Voters are required to vote if they do not want to be fined
Unlike other elections, for the first time all of Brazil will have a unified time to vote between 8:00 a.m. and 5:00 p.m. The cities of different zones will have to adapt to the time of the capital. The results will begin to be known as of five in the afternoon (23.oo hours in Spain). A total of 577,125 teams of six different models of electronic ballot boxes are ready to receive voters.
Voting in Brazil is compulsory for citizens between the ages of 18 and 69, and optional for illiterate people, young people between 16 and 17 and people over 70. Whoever does not comply with their duty to vote or does not present a supporting document compatible with the legislation is subject to sanctions. Each unjustified absence at the polls generates a debt with the Electoral Justice and as long as the situation is not regularized – by paying the fine or obtaining an exemption from it – the voter is subject to a series of important restrictions.

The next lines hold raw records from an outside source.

/-- R412, R413: TDES_ENC and TDES_DEC, with two keys or three (R405, R406). -/
def Obligations.TdesCommandsProcessOneBlock : Prop :=
  ∀ (s : State) (i : Instr) (decrypt : Bool), (i, decrypt) ∈ [(Instr.tdesEnc, false), (.tdesDec, true)] →
    (s.klen.toNat ∉ [16, 24] → exec i s = .next (raise (encode i) .keylen s)) ∧
    (s.klen.toNat ∈ [16, 24] → s.dinlen.toNat ≠ 8 → exec i s = .next (raise (encode i) .datalen s)) ∧
    (∀ k1 k2 k3 key b : Bytes, k1.length = 8 → k2.length = 8 → k3.length = 8 →
      (key = k1 ++ k2 ∧ k3 = k1 ∨ key = k1 ++ k2 ++ k3) → s.klen.toNat = key.length → s.dinlen.toNat = 8 →
      s.holds .key key → b.length = 8 → s.holds .din b →
      exec i s = .next { s with
        dout := s.dout.write 0
          (if decrypt then des k1 (des k2 (des k3 b true) false) true else des k3 (des k2 (des k1 b false) true) false),
        err := .ok, padok := false, errinfo := 0, doutlen := 8 })

/-- R456: TDES_CBC_ENC. R453: ciphertext block `j` is the cipher of plaintext block `j` XORed with the ciphertext block
before it, the IV before the first. (A DOUTLEN of 2^32 or more is the model's free value: log entry 3.) -/
def Obligations.TdesCbcEncPadsAndChains : Prop :=
  (∀ s : State,
    (s.klen.toNat ∉ [16, 24] → exec .tdesCbcEnc s = .next (raise (encode .tdesCbcEnc) .keylen s)) ∧
    (s.klen.toNat ∈ [16, 24] → s.ivlen.toNat ≠ 8 → exec .tdesCbcEnc s = .next (raise (encode .tdesCbcEnc) .ivlen s)) ∧
    (s.klen.toNat ∈ [16, 24] → s.ivlen.toNat = 8 → s.params.dataMax < s.dinlen.toNat →
      exec .tdesCbcEnc s = .next (raise (encode .tdesCbcEnc) .datalen s)) ∧
    (∀ (key iv d : Bytes) (n : Nat), s.klen.toNat ∈ [16, 24] → s.ivlen.toNat = 8 →
      s.dinlen.toNat ≤ s.params.dataMax → key.length = s.klen.toNat → s.holds .key key → iv.length = 8 →
      s.holds .iv iv → d.length = s.dinlen.toNat → s.holds .din d → n = d.length + 8 - d.length % 8 →
      exec .tdesCbcEnc s = .next { s with
        dout := s.dout.write 0 (cbcEncrypt key iv (padPkcs5 d)), err := .ok, padok := false, errinfo := 0,
        doutlen := if n < 2 ^ 32 then BitVec.ofNat 32 n else Config.doutlenBeyond n })) ∧
  (∀ key iv p c : Bytes, iv.length = 8 → p.length % 8 = 0 → c = cbcEncrypt key iv p →
    c.length = p.length ∧
    ∀ j < p.length / 8, slice c (8 * j) (8 * j + 8) =
      tdesEncrypt key (xorBytes (slice p (8 * j) (8 * j + 8)) (if j = 0 then iv else slice c (8 * j - 8) (8 * j))))

/-- R457, R455: TDES_CBC_DEC; a padding failure is no error: the unstripped bytes and PADOK = 0. R454: plaintext block `j`
is the inverse cipher of ciphertext block `j` XORed with the ciphertext block before it, the IV before the first. -/
def Obligations.TdesCbcDecChainsAndUnpads : Prop :=
  (∀ s : State,
    (s.klen.toNat ∉ [16, 24] → exec .tdesCbcDec s = .next (raise (encode .tdesCbcDec) .keylen s)) ∧
    (s.klen.toNat ∈ [16, 24] → s.ivlen.toNat ≠ 8 → exec .tdesCbcDec s = .next (raise (encode .tdesCbcDec) .ivlen s)) ∧
    (s.klen.toNat ∈ [16, 24] → s.ivlen.toNat = 8 →
      (s.params.dataMax + 8 < s.dinlen.toNat ∨ s.dinlen.toNat % 8 ≠ 0) →
      exec .tdesCbcDec s = .next (raise (encode .tdesCbcDec) .datalen s)) ∧
    (∀ key iv c : Bytes, s.klen.toNat ∈ [16, 24] → s.ivlen.toNat = 8 → s.dinlen.toNat ≤ s.params.dataMax + 8 →
      s.dinlen.toNat % 8 = 0 → key.length = s.klen.toNat → s.holds .key key → iv.length = 8 → s.holds .iv iv →
      c.length = s.dinlen.toNat → s.holds .din c →
      exec .tdesCbcDec s = .next { s with
        dout := s.dout.write 0 (unpadPkcs5 (cbcDecrypt key iv c)).1, err := .ok,
        padok := (unpadPkcs5 (cbcDecrypt key iv c)).2, errinfo := 0,
        doutlen := BitVec.ofNat 32 (unpadPkcs5 (cbcDecrypt key iv c)).1.length })) ∧
  (∀ key iv c p : Bytes, iv.length = 8 → c.length % 8 = 0 → p = cbcDecrypt key iv c →
    p.length = c.length ∧
    ∀ j < c.length / 8, slice p (8 * j) (8 * j + 8) =
      xorBytes (tdesDecrypt key (slice c (8 * j) (8 * j + 8))) (if j = 0 then iv else slice c (8 * j - 8) (8 * j)))

/-- R458: PKCS5_PAD. (A DOUTLEN of 2^32 or more is the model's free value: log entry 3.) -/
def Obligations.Pkcs5PadAppendsThePad : Prop :=
  ∀ s : State,
    (s.params.dataMax < s.dinlen.toNat → exec .pkcs5Pad s = .next (raise (encode .pkcs5Pad) .datalen s)) ∧
    (∀ (d : Bytes) (n : Nat), s.dinlen.toNat ≤ s.params.dataMax → d.length = s.dinlen.toNat → s.holds .din d →
      n = 8 - d.length % 8 →
      exec .pkcs5Pad s = .next { s with
        dout := s.dout.write 0 (d ++ List.replicate n (BitVec.ofNat 8 n)), err := .ok, padok := false, errinfo := 0,
        doutlen := if d.length + n < 2 ^ 32 then BitVec.ofNat 32 (d.length + n)
          else Config.doutlenBeyond (d.length + n) })

/-- R459, R451, R452: PKCS5_UNPAD strips `n` pad bytes that are all `n`, 1 to 8, and otherwise returns the data
unmodified with PADOK = 0. (A DOUTLEN of 2^32 or more cannot arise: the output is no longer than DINLEN.) -/
def Obligations.Pkcs5UnpadStripsOnlyValidPadding : Prop :=
  ∀ s : State,
    (s.params.dataMax + 16 < s.dinlen.toNat → exec .pkcs5Unpad s = .next (raise (encode .pkcs5Unpad) .datalen s)) ∧
    (∀ (u : Bytes) (n : Nat), s.dinlen.toNat ≤ s.params.dataMax + 16 → 1 ≤ n → n ≤ 8 →
      u.length + n = s.dinlen.toNat → s.holds .din (u ++ List.replicate n (BitVec.ofNat 8 n)) →
      exec .pkcs5Unpad s = .next { s with
        dout := s.dout.write 0 u, err := .ok, padok := true, errinfo := 0, doutlen := BitVec.ofNat 32 u.length }) ∧
    (∀ d : Bytes, s.dinlen.toNat ≤ s.params.dataMax + 16 → d.length = s.dinlen.toNat → s.holds .din d →
      (∀ (u : Bytes) (n : Nat), 1 ≤ n → n ≤ 8 → d ≠ u ++ List.replicate n (BitVec.ofNat 8 n)) →
      exec .pkcs5Unpad s = .next { s with
        dout := s.dout.write 0 d, err := .ok, padok := false, errinfo := 0, doutlen := s.dinlen })

/-- R503, R504, R501: GEN_KEY and GEN_NONCE put the drawn bytes, as many as the table says for the code, in KEY and IV
and their count in KLEN and IVLEN; the other cells keep their contents; another code fails with Unsupported(ALG).
`State.drawBytes` and `State.afterDraw` are the model's form of the draw (log entry 2); the bytes drawn are any
(clause 1 says only how many). -/
def Obligations.GenCommandsStoreTheDrawnBytes : Prop :=
  (∀ (s : State) (n : Nat), (s.drawBytes n).length = n) ∧
  (∀ (s : State) (alg n : Nat), (alg, n) ∈ [(1, 16), (2, 24), (3, 32), (4, 32), (5, 16), (6, 24)] →
    exec (.genKey alg) s = .next { s.afterDraw n with
      key := s.key.write 0 (s.drawBytes n), klen := BitVec.ofNat 32 n,
      err := .ok, padok := false, errinfo := 0, doutlen := 0 }) ∧
  (∀ (s : State) (alg n : Nat), (alg, n) ∈ [(1, 12), (2, 12), (3, 12), (4, 12), (5, 8), (6, 8)] →
    exec (.genNonce alg) s = .next { s.afterDraw n with
      iv := s.iv.write 0 (s.drawBytes n), ivlen := BitVec.ofNat 32 n,
      err := .ok, padok := false, errinfo := 0, doutlen := 0 }) ∧
  (∀ (s : State) (alg : Nat), alg ∉ [1, 2, 3, 4, 5, 6] →
    exec (.genKey alg) s = .next (raise (encode (.genKey alg)) .alg s) ∧
    exec (.genNonce alg) s = .next (raise (encode (.genNonce alg)) .alg s))

/-! ## Decryption gives the plaintext back -/

/-- R257, R259, R260, R588 (DOC §8 `decrypt(encrypt(p, k), k) == p`): GCM_DEC of what GCM_ENC put in DOUT, copied to
DIN, returns the plaintext. (The premise keeps DOUTLEN within 32 bits: log entry 3.) -/
def Obligations.GcmDecInvertsGcmEnc : Prop :=
  ∀ (nrf : Nat) (s t : State), s.dinlen.toNat + 16 < 2 ^ 32 → exec (.gcmEnc nrf) s = .next t → t.err = .ok →
    ∃ u, exec (.gcmDec nrf) { t with din := t.dout, dinlen := t.doutlen } = .next u ∧ u.err = .ok ∧
      u.doutlen = s.dinlen ∧ ∀ i < s.dinlen.toNat, u.dout.read i = s.din.read i

/-- R354, R355, R357, R358: C20P_DEC of what C20P_ENC put in DOUT, copied to DIN, returns the plaintext. (The premise keeps
DOUTLEN within 32 bits: log entry 3.) -/
def Obligations.C20pDecInvertsC20pEnc : Prop :=
  ∀ s t : State, s.dinlen.toNat + 16 < 2 ^ 32 → exec .c20pEnc s = .next t → t.err = .ok →
    ∃ u, exec .c20pDec { t with din := t.dout, dinlen := t.doutlen } = .next u ∧ u.err = .ok ∧
      u.doutlen = s.dinlen ∧ ∀ i < s.dinlen.toNat, u.dout.read i = s.din.read i

/-- R454, R450, R456, R457: TDES_CBC_DEC of what TDES_CBC_ENC put in DOUT, copied to DIN, returns the plaintext with
PADOK = 1. (The premise keeps DOUTLEN within 32 bits: log entry 3.) -/
def Obligations.TdesCbcDecInvertsTdesCbcEnc : Prop :=
  ∀ s t : State, s.dinlen.toNat + 8 < 2 ^ 32 → exec .tdesCbcEnc s = .next t → t.err = .ok →
    ∃ u, exec .tdesCbcDec { t with din := t.dout, dinlen := t.doutlen } = .next u ∧ u.err = .ok ∧ u.padok = true ∧
      u.doutlen = s.dinlen ∧ ∀ i < s.dinlen.toNat, u.dout.read i = s.din.read i

/-! ## The algorithms -/

/-- R153, R154: the S-box table is the multiplicative inverse followed by the affine map. -/
def Obligations.SboxIsInverseThenAffineMap : Prop :=
  ∀ a : Byte, ∃ b : Byte, (a = 0 ∧ b = 0 ∨ a ≠ 0 ∧ gmul a b = 1) ∧
    sbox a = b ^^^ b.rotateLeft 1 ^^^ b.rotateLeft 2 ^^^ b.rotateLeft 3 ^^^ b.rotateLeft 4 ^^^ 0x63

/-- R158, R159, R160: the expansion's words: as many as the key length says, the first ones the key's, every later one by
the recurrence; and the round keys are the words four by four. -/
def Obligations.KeyScheduleFollowsTheRecurrence : Prop :=
  ∀ (key : Bytes) (nk nr : Nat), (nk, nr) ∈ [(4, 10), (6, 12), (8, 14)] → key.length = 4 * nk →
    (expandKey key).length = 4 * (nr + 1) ∧
    (∀ i < nk, (expandKey key)[i]? = some (slice key (4 * i) (4 * i + 4))) ∧
    (∀ (i : Nat) (prev back w : Bytes), nk ≤ i → (expandKey key)[i - 1]? = some prev →
      (expandKey key)[i - nk]? = some back → (expandKey key)[i]? = some w →
      w = xorBytes back
        (if i % nk = 0 then xorBytes (subWord (rotWord prev)) [rcon (i / nk), 0, 0, 0]
         else if nk = 8 ∧ i % nk = 4 then subWord prev else prev)) ∧
    (roundKeys key).length = nr + 1 ∧ (∀ k ∈ roundKeys key, k.length = 16) ∧
    (roundKeys key).flatten = (expandKey key).flatten

/-- R201, R202, R203, R204: the round transformations on the matrix `s[r][c] = st[r + 4c]`. R205: the cipher adds round key
0, runs rounds 1 to `Nr - 1` of all four, and ends with a round without MixColumns. (The rule requires `Nr` in 10, 12, 14
and `Nr + 1` keys; that the equation holds of every other argument too is the model's, whose functions are total: log
entry 10, DESIGN CHOICE.) -/
def Obligations.RoundTransformationsActOnTheMatrix : Prop :=
  (∀ st k : Bytes, st.length = 16 → k.length = 16 → ∀ r < 4, ∀ c < 4,
    (subBytes st)[r + 4 * c]? = (st[r + 4 * c]?).map sbox ∧
    (shiftRows st)[r + 4 * c]? = st[r + 4 * ((c + r) % 4)]? ∧
    (mixColumns st)[r + 4 * c]? = some
      (gmul 2 (st.getD (r + 4 * c) 0) ^^^ gmul 3 (st.getD ((r + 1) % 4 + 4 * c) 0) ^^^
        st.getD ((r + 2) % 4 + 4 * c) 0 ^^^ st.getD ((r + 3) % 4 + 4 * c) 0) ∧
    (addRoundKey st k)[r + 4 * c]? = some (st.getD (r + 4 * c) 0 ^^^ k.getD (r + 4 * c) 0)) ∧
  (∀ (blk : Bytes) (keys : List Bytes) (nr : Nat), encryptBlock blk keys nr =
    addRoundKey (shiftRows (subBytes
      ((List.range' 1 (nr - 1)).foldl
        (fun st r => addRoundKey (mixColumns (shiftRows (subBytes st))) (keys.getD r []))
        (addRoundKey blk (keys.getD 0 []))))) (keys.getD nr []))

/-- R250, R251: GF(2^128) multiplication distributes over addition on both sides, the block `80 00 .. 00` is its one, and
zero absorbs. The block `40 00 .. 00` is `x`: multiplying by it shifts right and reduces by `E1` in the top byte when a 1
drops out; and a shift right of `u` that drops a 0 is a multiplication by `x`, before or after. -/
def Obligations.Gf128MulIsBilinearWithOne : Prop :=
  ∀ x x' y y' : BitVec 128,
    gf128mul (x ^^^ x') y = gf128mul x y ^^^ gf128mul x' y ∧
    gf128mul x (y ^^^ y') = gf128mul x y ^^^ gf128mul x y' ∧
    gf128mul (0x80#128 <<< 120) y = y ∧ gf128mul x 0 = 0 ∧
    gf128mul (0x40#128 <<< 120) y = (if y.getLsbD 0 then (y >>> 1) ^^^ (0xE1#128 <<< 120) else y >>> 1) ∧
    (x.getLsbD 0 = false → gf128mul (x >>> 1) y = gf128mul x (gf128mul (0x40#128 <<< 120) y))

/-- R254: `inc32` adds 1 to the last four bytes, big-endian, mod 2^32, and changes no other byte. -/
def Obligations.Inc32TouchesOnlyTheLastFourBytes : Prop :=
  ∀ cb : Bytes, cb.length = 16 →
    (inc32 cb).length = 16 ∧ (inc32 cb).take 12 = cb.take 12 ∧
    be ((inc32 cb).drop 12) = (be (cb.drop 12) + 1) % 2 ^ 32

/-- R258: the EXACT comparison is equality of the tags; XOR_FOLD accepts exactly the pairs whose byte differences XOR to
zero. -/
def Obligations.TagComparisonModes : Prop :=
  ∀ a b : Bytes, a.length = 16 → b.length = 16 →
    (tagEqual .exact a b = true ↔ a = b) ∧
    (tagEqual .xorFold a b = true ↔ (List.zipWith (· ^^^ ·) a b).foldl (· ^^^ ·) 0 = 0)

/-- R305: byte `i` of the output is byte `i` of the input XORed with byte `i mod 64` of the keystream block at counter
`n0 + i / 64`, mod 2^32; the operation is its own inverse. -/
def Obligations.ChachaXorUsesOneBlockPer64Bytes : Prop :=
  ∀ (k nonce d : Bytes) (n0 : Word), k.length = 32 → nonce.length = 12 →
    (chachaXor k n0 nonce d).length = d.length ∧
    (∀ i < d.length, (chachaXor k n0 nonce d)[i]? =
      some (d.getD i 0 ^^^ (chachaBlock k (n0 + BitVec.ofNat 32 (i / 64)) nonce).getD (i % 64) 0)) ∧
    chachaXor k n0 nonce (chachaXor k n0 nonce d) = d

/-- R350 to R352: the tag is the message polynomial at `r` mod 2^130 - 5, plus `s`, mod 2^128: piece `j` of `q` has the
power `q - j`. -/
def Obligations.Poly1305EvaluatesTheMessagePolynomial : Prop :=
  ∀ (otk m : Bytes) (q : Nat), q = (chunks 16 m).length →
    poly1305 otk m = toLE 16
      ((((List.range q).map fun j =>
          (le ((chunks 16 m).getD j []) + 2 ^ (8 * ((chunks 16 m).getD j []).length)) *
            (le (slice otk 0 16) &&& 0x0ffffffc0ffffffc0ffffffc0fffffff) ^ (q - j)).sum % (2 ^ 130 - 5)
        + le (slice otk 16 32)) % 2 ^ 128)

/-- R404: DES decryption inverts DES encryption, for every key and block. -/
def Obligations.DesDecryptInvertsEncrypt : Prop :=
  ∀ k b : Bytes, b.length = 8 → des k (des k b false) true = b ∧ des k (des k b true) false = b

/-- R402: the low bit of every key byte has no effect: keys that agree in the upper seven bits of each byte give the same
cipher. -/
def Obligations.DesIgnoresKeyParity : Prop :=
  ∀ (k k' b : Bytes) (decrypt : Bool), k.length = 8 → k'.length = 8 →
    (∀ i < 8, k.getD i 0 >>> 1 = k'.getD i 0 >>> 1) → des k b decrypt = des k' b decrypt

/-- R406: Triple-DES decryption inverts encryption; equal adjacent keys reduce it to single DES. -/
def Obligations.TripleDesInvertsAndReduces : Prop :=
  (∀ key b : Bytes, b.length = 8 → tdesDecrypt key (tdesEncrypt key b) = b) ∧
  (∀ k b : Bytes, k.length = 8 → b.length = 8 → tdesEncrypt (k ++ k) b = des k b false) ∧
  (∀ k1 k2 b : Bytes, k1.length = 8 → k2.length = 8 → b.length = 8 →
    tdesEncrypt (k1 ++ k1 ++ k2) b = des k2 b false ∧ tdesEncrypt (k1 ++ k2 ++ k2) b = des k1 b false ∧
    tdesEncrypt (k1 ++ k2 ++ k1) b = tdesEncrypt (k1 ++ k2) b)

Thus, you will not be able to receive salaries, remuneration, wages or benefits from public functions. You will also not be able to participate in public tenders. You will not be able to obtain loans from municipalities, federal and state savings banks, Social Security institutions and funds, or from any credit institution that is subsidized by the Government.
Collectors and hunters are prohibited from carrying weapons. It is not allowed to enter the voting booth with a mobile phone and each State decides whether to prohibit the consumption of alcoholic beverages.